The solution: I can work-around this by adding a large enough number such as +1000000 to each value before doing GEOMEAN(A1:A10) and afterwards subtracting -1000000 from the result. This is a mathematical approximation to the pure geometrical mean.
The question: But how do I add +1000000 to each value in Excel? A solution would be to create a whole new extra row where the number is added, and then doing GEOMEAN on this row and subtracting the number from the result. But I would really like to avoid creating a new row, since I have many long data sets to perform this command on.
Is there a way to add the number inside the command itself? To add it onto each value before it is multiplied? Something along the lines of:
GEOMEAN(A1:A10+1000000)-1000000
Solution to avoid the work-around
Based on the answer from and discussion with #ImaginaryHuman072889
It turns out that a working command that avoids any work-around is:
IFERROR(GEOMEAN(A1:A10);-GEOMEAN(ABS(A1:A10)))
If an error are cought by the IFERROR, then we know that a negative result would have appeared, so this is constructed manually in that case.
BUT: This does not take into account the case mentioned by #ImaginaryHuman072889, though, because Excel seems to forbid any negative numbers involved and not just if the inner product is negative. For example, both GEOMEAN(-2,-2) as well as GEOMEAN(-2,-2,-2) give errors in Excel, even though they both should be mathematically valid, giving the results 2 and -2, respectively. To overcome this Excel-issue, we can simply write out the exact same command line manually:
IFERROR(PRODUCT(A1:A10)^(1/COUNTA(A1:A10));-(PRODUCT(ABS(A1:A10))^(1/COUNTA(A1:A10)))))
I add this solution to aid any by-comers who have the same issue. This mathematically works, but the fact that -2 and -2 have the geometrical mean 2 does seem a bit odd and not at all like any useful value of a "mean". It is still mathematically legal as far as I can find (WolframAlpha has no issue with it and the Wikipedia article never mentions a sign).
Your "workaround" of doing this:
GEOMEAN(A1:A10+1000000)-1000000
Is completely wrong.
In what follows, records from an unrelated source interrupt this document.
/-- A buffer form whose index has reached the length has succeeded (R156, R160). -/
theorem Reaches.bufferDone {s : State} {r : Run} {w : WaitPrim} (hp : r.prim? = some (.wait w)) (hw : w.isBuffer = true)
    (hle : r.ctx.len ≤ r.idx) (hq : s.hw.interrupts = .always []) :
    Reaches 1 (s.setRun (r.goto .begin)) (arrives .success none r s) := .one hq (by
  rw [action_begin, beginStep_wait hp]
  cases w <;> simp [WaitPrim.isBuffer] at hw <;>
    simp only [beginWait, Run.goto_idx, Run.goto_ctx, Nat.not_lt.2 hle, if_false] <;> rfl)

/-- The send loop: where it leads, and how many actions it takes (R156). -/
theorem SendLoop.reaches {ptr : Addr} {len : Len} {dl : Deadline} {i : Nat} {s u : State} {st : Status}
    (h : SendLoop ptr len dl i s st u) {r : Run} (hp : r.prim? = some (.wait .sendBuf)) (hptr : r.ctx.ptr = ptr)
    (hlen : r.ctx.len = len) (hd : r.ctx.dl = dl) (hi : r.idx = i) (hq : s.hw.interrupts = .always []) :
    ∃ n j, Reaches n (s.setRun (r.goto .begin)) (arrives st none { r with idx := j } u) ∧
      (s.hw.Settles →
        n + 2 * u.waitQueue ≤ 2 * s.waitQueue + 6 * (len - i) + 1 ∧ (st = .busLost → Paid n s u)) := by
  induction h generalizing r with
  | @done i s hle => exact ⟨1, r.idx, .bufferDone hp rfl (by rw [hlen, hi]; exact hle) hq, fun _ => ⟨by omega, nofun⟩⟩
  | @sent i b st s v w u hlt hm hw hl ih =>
    subst hptr hlen
    have hk := (((kept_memRead hm).trans (kept_writeData b v)).trans (kept_armControl .armGo _))
    have hq3 : (armControl .armGo (writeData b v)).hw.interrupts = .always [] := by rw [hk.quiet]; exact hq
    have hqw : w.hw.interrupts = .always [] := by rw [hw.kept.quiet]; exact hq3
    obtain ⟨n, hn, hb⟩ := hw.settles (w := .sendBuf) (r := r) hd rfl hq3
    obtain ⟨m, j, hm', hb'⟩ := ih (r := r.nextByte) hp rfl rfl hd (by simp [Run.nextByte, hi]) hqw
    refine ⟨3 + n + m, j, ((Reaches.sendByte hp hi hlt hm hq).trans hn).trans hm', fun hs => ?_⟩
    have hs3 := hk.settles hs
    obtain ⟨hb', hpay⟩ := hb' (hw.kept.settles hs3)
    have e : (armControl .armGo (writeData b v)).hw.codes = s.hw.codes ∧
        (armControl .armGo (writeData b v)).waitQueue = s.waitQueue := by
      obtain ⟨-, hp⟩ := memRead_eq_next.1 hm
      simp only [Prod.mk.injEq] at hp
      rw [hp.2]; exact ⟨rfl, rfl⟩
    have hr := hw.kept.raisesLen hs3
    have hk := hw.kept.clockLen hs3
    replace hb := hb hs3
    simp at hb
    have e2 := e.2
    refine ⟨by omega, fun hst => (hpay hst).before ?_ (by omega) ?_⟩
    · rw [← e.1]; exact hw.success_codes hs3 (hpay hst).2
    · rw [← e.2]; unfold State.waitQueue; omega
  | @failed i b st s v w hlt hm hw hst =>
    subst hptr hlen
    have hk := (((kept_memRead hm).trans (kept_writeData b v)).trans (kept_armControl .armGo _))
    have hq3 : (armControl .armGo (writeData b v)).hw.interrupts = .always [] := by rw [hk.quiet]; exact hq
    obtain ⟨n, hn, hb⟩ := hw.settles (w := .sendBuf) (r := r) hd rfl hq3
    rw [if_neg hst] at hn
    refine ⟨3 + n, r.idx, ?_, fun hs => ?_⟩
    · rw [arrives_failed hst]
      exact (Reaches.sendByte hp hi hlt hm hq).trans hn
    · have hs3 := hk.settles hs
      replace hb := hb hs3
      have ev : v = s.record (.memRead (bufferAddr r.ctx.ptr i) (s.mem.read (bufferAddr r.ctx.ptr i))) := by
        obtain ⟨-, hp⟩ := memRead_eq_next.1 hm
        simp only [Prod.mk.injEq] at hp
        exact hp.2
      have e' : (armControl .armGo (writeData b v)).waitQueue = s.waitQueue := by rw [ev]; rfl
      have e'' : (stopOnNack st w).waitQueue = w.waitQueue := by cases st <;> rfl
      refine ⟨by split at hb <;> omega, fun hst => ?_⟩
      subst hst
      have := hw.paid (n := 3 + n) hs3 rfl (by simp at hb; omega)
      rw [ev] at this
      exact this

/-- The arm call of a byte of the receive loop (R157, R160). -/
theorem Reaches.armByte {s : State} {r : Run} {i : Nat} (hp : r.prim? = some (.wait .recvBuf)) (hi : r.idx = i)
    (hlt : i < r.ctx.len) (hq : s.hw.interrupts = .always []) :
    Reaches 1 (s.setRun (r.goto .begin))
      ((armControl (.armRx (decide (i + 1 < r.ctx.len))) s).setRun (r.goto (.poll .recvBuf))) := .one hq (by
  rw [action_begin, beginStep_wait hp]
  simp [beginWait, hi, hlt])

/-- The receive loop: where it leads, and how many actions it takes (R160). -/
theorem RecvLoop.reaches {ptr : Addr} {len : Len} {dl : Deadline} {i : Nat} {s u : State} {st : Status}
    (h : RecvLoop ptr len dl i s st u) {r : Run} (hp : r.prim? = some (.wait .recvBuf)) (hptr : r.ctx.ptr = ptr)
    (hlen : r.ctx.len = len) (hd : r.ctx.dl = dl) (hi : r.idx = i) (hq : s.hw.interrupts = .always []) :
    ∃ n j, Reaches n (s.setRun (r.goto .begin)) (arrives st none { r with idx := j } u) ∧
      (s.hw.Settles →
        n + 2 * u.waitQueue ≤ 2 * s.waitQueue + 6 * (len - i) + 1 ∧ (st = .busLost → Paid n s u)) := by
  induction h generalizing r with
  | @done i s hle => exact ⟨1, r.idx, .bufferDone hp rfl (by rw [hlen, hi]; exact hle) hq, fun _ => ⟨by omega, nofun⟩⟩
  | @stored i st s v w u hlt hw hm hl ih =>
    subst hptr hlen
    obtain ⟨n, hn, hb⟩ := hw.settles (w := .recvBuf) (r := r) hd rfl (by simpa using hq)
    have hqv : v.hw.interrupts = .always [] := by rw [hw.kept.quiet]; exact hq
    have hqw : w.hw.interrupts = .always [] := by rw [(kept_memWrite hm).quiet]; exact hqv
    obtain ⟨m, j, hm', hb'⟩ := ih (r := r.nextByte) hp rfl rfl hd (by simp [Run.nextByte, hi]) hqw
    have h2 : Reaches 1 (v.setRun (r.goto .takeBuf)) ((readData v).2.setRun (r.goto (.store (readData v).1))) :=
      .one hqv (by simp)
    have h3 : Reaches 1 ((readData v).2.setRun (r.goto (.store (readData v).1))) (w.setRun r.nextByte) :=
      .one (by simpa using hqv) (by rw [action_store, hi, memWrite_setRun hm]; rfl)
    refine ⟨1 + n + 1 + 1 + m, j, (((((Reaches.armByte hp hi hlt hq).trans hn).trans h2).trans h3).trans hm'),
      fun hs => ?_⟩
    have hs1 := (kept_armControl (.armRx (decide (i + 1 < r.ctx.len))) s).settles hs
    obtain ⟨hb', hpay⟩ := hb' ((kept_memWrite hm).settles ((kept_readData v).settles (hw.kept.settles hs1)))
    have e : w.waitQueue = v.waitQueue ∧ w.hw.codes = v.hw.codes := by
      obtain ⟨-, rfl⟩ := memWrite_eq_next.1 hm
      exact ⟨rfl, rfl⟩
    have e' : (armControl (.armRx (decide (i + 1 < r.ctx.len))) s).waitQueue = s.waitQueue := rfl
    have hr := hw.kept.raisesLen hs1
    have hk := hw.kept.clockLen hs1
    replace hb := hb hs1
    simp at hb
    have e1 := e.1
    refine ⟨by omega, fun hst => (hpay hst).before ?_ (by omega) ?_⟩
    · rw [e.2]
      refine hw.success_codes hs1 ?_
      have := (hpay hst).2
      obtain ⟨-, rfl⟩ := memWrite_eq_next.1 hm
      exact this
    · rw [e.1, ← e']; unfold State.waitQueue; omega
  | @failed i st s v hlt hw hst =>
    subst hptr hlen
    obtain ⟨n, hn, hb⟩ := hw.settles (w := .recvBuf) (r := r) hd rfl (by simpa using hq)
    rw [if_neg hst, hw.stopOnNack (.inr rfl)] at hn
    refine ⟨1 + n, r.idx, ?_, fun hs => ?_⟩
    · rw [arrives_failed hst]
      exact (Reaches.armByte hp hi hlt hq).trans hn
    · have hs1 := (kept_armControl (.armRx (decide (i + 1 < r.ctx.len))) s).settles hs
      replace hb := hb hs1
      have e' : (armControl (.armRx (decide (i + 1 < r.ctx.len))) s).waitQueue = s.waitQueue := rfl
      refine ⟨by split at hb <;> omega, fun hst => ?_⟩
      subst hst
      exact hw.paid (n := 1 + n) hs1 rfl (by simp at hb; omega)

/-- The most actions a primitive takes beyond two for each answer of its waits. -/
def Prim.weight (len : Nat) : Prim → Nat
  | .stop | .clear => 1
  | .wait .sendBuf | .wait .recvBuf => 6 * len + 1
  | .wait .start | .wait .stopStart | .wait .addrW | .wait .addrR | .wait .sendData | .wait .sendReg
  | .wait .recvB => 5

/-- A waiting primitive of one byte. -/
def Prim.single : Prim → Bool
  | .stop | .clear | .wait .sendBuf | .wait .recvBuf => false
  | .wait .start | .wait .stopStart | .wait .addrW | .wait .addrR | .wait .sendData | .wait .sendReg
  | .wait .recvB => true

theorem stopOnNack_waitQueue (st : Status) (s : State) : (stopOnNack st s).waitQueue = s.waitQueue := by
  cases st <;> rfl
theorem stopOnNack_codes (st : Status) (s : State) : (stopOnNack st s).hw.codes = s.hw.codes := by cases st <;> rfl

/-- What a primitive's run of actions is said to take: its bound, where no input answers in a loop. -/
def Bounded (n weight : Nat) (st : Status) (s u : State) : Prop :=
  s.hw.Settles → n + 2 * u.waitQueue ≤ 2 * s.waitQueue + weight ∧ (st = .busLost → Paid n s u)

theorem PrimRuns.reaches_start {a : Assign} {w : WaitPrim} {s u : State} {st : Status} {r : Run}
    (hw : Waits .start r.ctx.dl (armControl a s) st u) (hc : w.ctx = .start) (ha : a.intClear = some true)
    (hb : beginStep (r.goto .begin) (s.setRun (r.goto .begin)) = .next ((armControl a s).setRun (r.goto (.poll w))))
    (hsu : ∀ v, waitSucceeded w r v = stepSucceeded r v) (hq : s.hw.interrupts = .always []) :
    ∃ n, Reaches n (s.setRun (r.goto .begin)) (arrives st none r u) ∧ Bounded n 5 st s u := by
  obtain ⟨n, hn, hb'⟩ := hw.settles (w := w) (r := r) rfl hc (by simpa using hq)
  have h1 : Reaches 1 (s.setRun (r.goto .begin)) ((armControl a s).setRun (r.goto (.poll w))) := .one hq hb
  refine ⟨1 + n, ?_, fun hs => ?_⟩
  · rw [hw.stopOnNack (.inl rfl), hsu] at hn
    exact h1.trans hn
  · have hs1 := (kept_armControl a s).settles hs
    have e : (armControl a s).waitQueue = s.waitQueue := rfl
    replace hb' := hb' hs1
    refine ⟨by split at hb' <;> omega, fun hst => ?_⟩
    subst hst
    exact hw.paid (n := 1 + n) hs1 (by simp [ha]) (by simp at hb'; omega)

theorem PrimRuns.reaches_write {ctx : MasterCtx} {b : Byte} {w : WaitPrim} {s u : State} {st : Status} {r : Run}
    (hw : Waits ctx r.ctx.dl (armControl .armGo (writeData b s)) st u) (hc : w.ctx = ctx)
    (hb : beginStep (r.goto .begin) (s.setRun (r.goto .begin)) = .next ((writeData b s).setRun (r.goto (.arm w))))
    (hsu : ∀ v, waitSucceeded w r v = stepSucceeded r v) (hq : s.hw.interrupts = .always []) :
    ∃ n, Reaches n (s.setRun (r.goto .begin)) (arrives st none r (stopOnNack st u)) ∧
      Bounded n 5 st s (stopOnNack st u) := by
  obtain ⟨n, hn, hb'⟩ := hw.settles (w := w) (r := r) rfl hc (by simpa using hq)
  have h1 : Reaches 1 (s.setRun (r.goto .begin)) ((writeData b s).setRun (r.goto (.arm w))) := .one hq hb
  have h2 : Reaches 1 ((writeData b s).setRun (r.goto (.arm w)))
      ((armControl .armGo (writeData b s)).setRun (r.goto (.poll w))) := .one (by simpa using hq) (by simp)
  refine ⟨1 + 1 + n, ?_, fun hs => ?_⟩
  · have : (if st = .success then waitSucceeded w r u else primFailed st r (stopOnNack st u)) =
        arrives st none r (stopOnNack st u) := by
      unfold arrives
      split
      · rename_i h; subst h; rw [hsu]; rfl
      · rfl
    rw [this] at hn
    exact (h1.trans h2).trans hn
  · have hs1 := (kept_armControl .armGo (writeData b s)).settles ((kept_writeData b s).settles hs)
    have e : (armControl .armGo (writeData b s)).waitQueue = s.waitQueue := rfl
    replace hb' := hb' hs1
    rw [stopOnNack_waitQueue]
    refine ⟨by split at hb' <;> omega, fun hst => ?_⟩
    subst hst
    exact hw.paid (n := 1 + 1 + n) hs1 rfl (by simp at hb'; omega)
This is absolutely not equal to GEOMEAN(A1:A10).
Simple counter-example:
GEOMEAN({2,8}) returns the value of 4, which is the geometric mean of 2 and 8.
GEOMEAN({2,8}+1)-1 is equal to GEOMEAN({3,9})-1 which is approximately 4.196.
What is a valid workaround is if you multiply each value inside GEOMEAN by a certain value, then divide the result by that value.
Simple example:
GEOMEAN({2,8}*3)/3 is equal to GEOMEAN({6,24})/3 which is 4.
However, this method of multiplying by a constant does not help your situation, since this won't get rid of negative values.
Mathematically speaking, the geometric mean of a positive number and a negative number is an imaginary number, which is presumably why Excel cannot handle it.
Example:
2*-8 = -16
sqrt(-16) = 4i
Therefore, 4i is the geometric mean of 2 and -8. Notice how it has the same magnitude as GEOMEAN({2,8}), just that it is an imaginary number.
All that said... here is what I recommend you doing:
I suggest you return two results, one result is the magnitude of the geometric mean and the other is the phase of the geometric mean.
Formula for magnitude:
= GEOMEAN(ABS(A1:A10))
(Note, this is an array formula, so you'd have to press Ctrl+Shift+Enter instead of just Enter after typing this formula.) The use of ABS converts all negative numbers to positive before the GEOMEAN calculation, guaranteeing a positive geometric mean.
Formula for phase, I would just do something like this:
= IF(PRODUCT(A1:A10)>=0,"Real","Imaginary")
Which obviously returns Real if the geometric mean is a real number and returns Imaginary if the geometric mean is an imaginary number.
EDIT
Technically speaking, some of what I said wasn't completely precise, although the magnitude formula above still stands.
Some things I want to clarify:
If PRODUCT(data) is positive (or zero), then the geometric mean of data is positive (or zero).
If PRODUCT(data) is negative and if the number of entries in data is odd, then the geometric mean of data is negative (but still real).
If PRODUCT(data) is negative and if the number of entries in data is even, then the geometric mean of data is imaginary.
That said... if you want these formulas to be a bit more technically accurate, I would modify to this:
Adjusted formula for magnitude:
= GEOMEAN(ABS(A1:A10))*IF(AND(PRODUCT(A1:A10)<0,MOD(COUNT(A1:A10),2)=1),-1,1)
Adjusted formula for phase:
= IF(AND(PRODUCT(A1:A10)<0,MOD(COUNT(A1:A10),2)=0),"Imaginary","Real")
If the geometric mean is real, it returns the precise geometric mean (whether it is positive or negative), and if the geometric mean is imaginary, it returns a positive real value with the correct magnitude.
So, I just found the answer - although I have no idea why this works.
Doing GEOMEAN(A1:A10+1000000)-1000000 is actually possible. But by pressing enter and error #VALUE is displayed. You must click control+shift+enter to have the actual result displayed.
According to this: https://www.mrexcel.com/forum/excel-questions/264366-calculating-geometric-mean-some-negative-values.html
If anyone has an explanation for this, I am very interested.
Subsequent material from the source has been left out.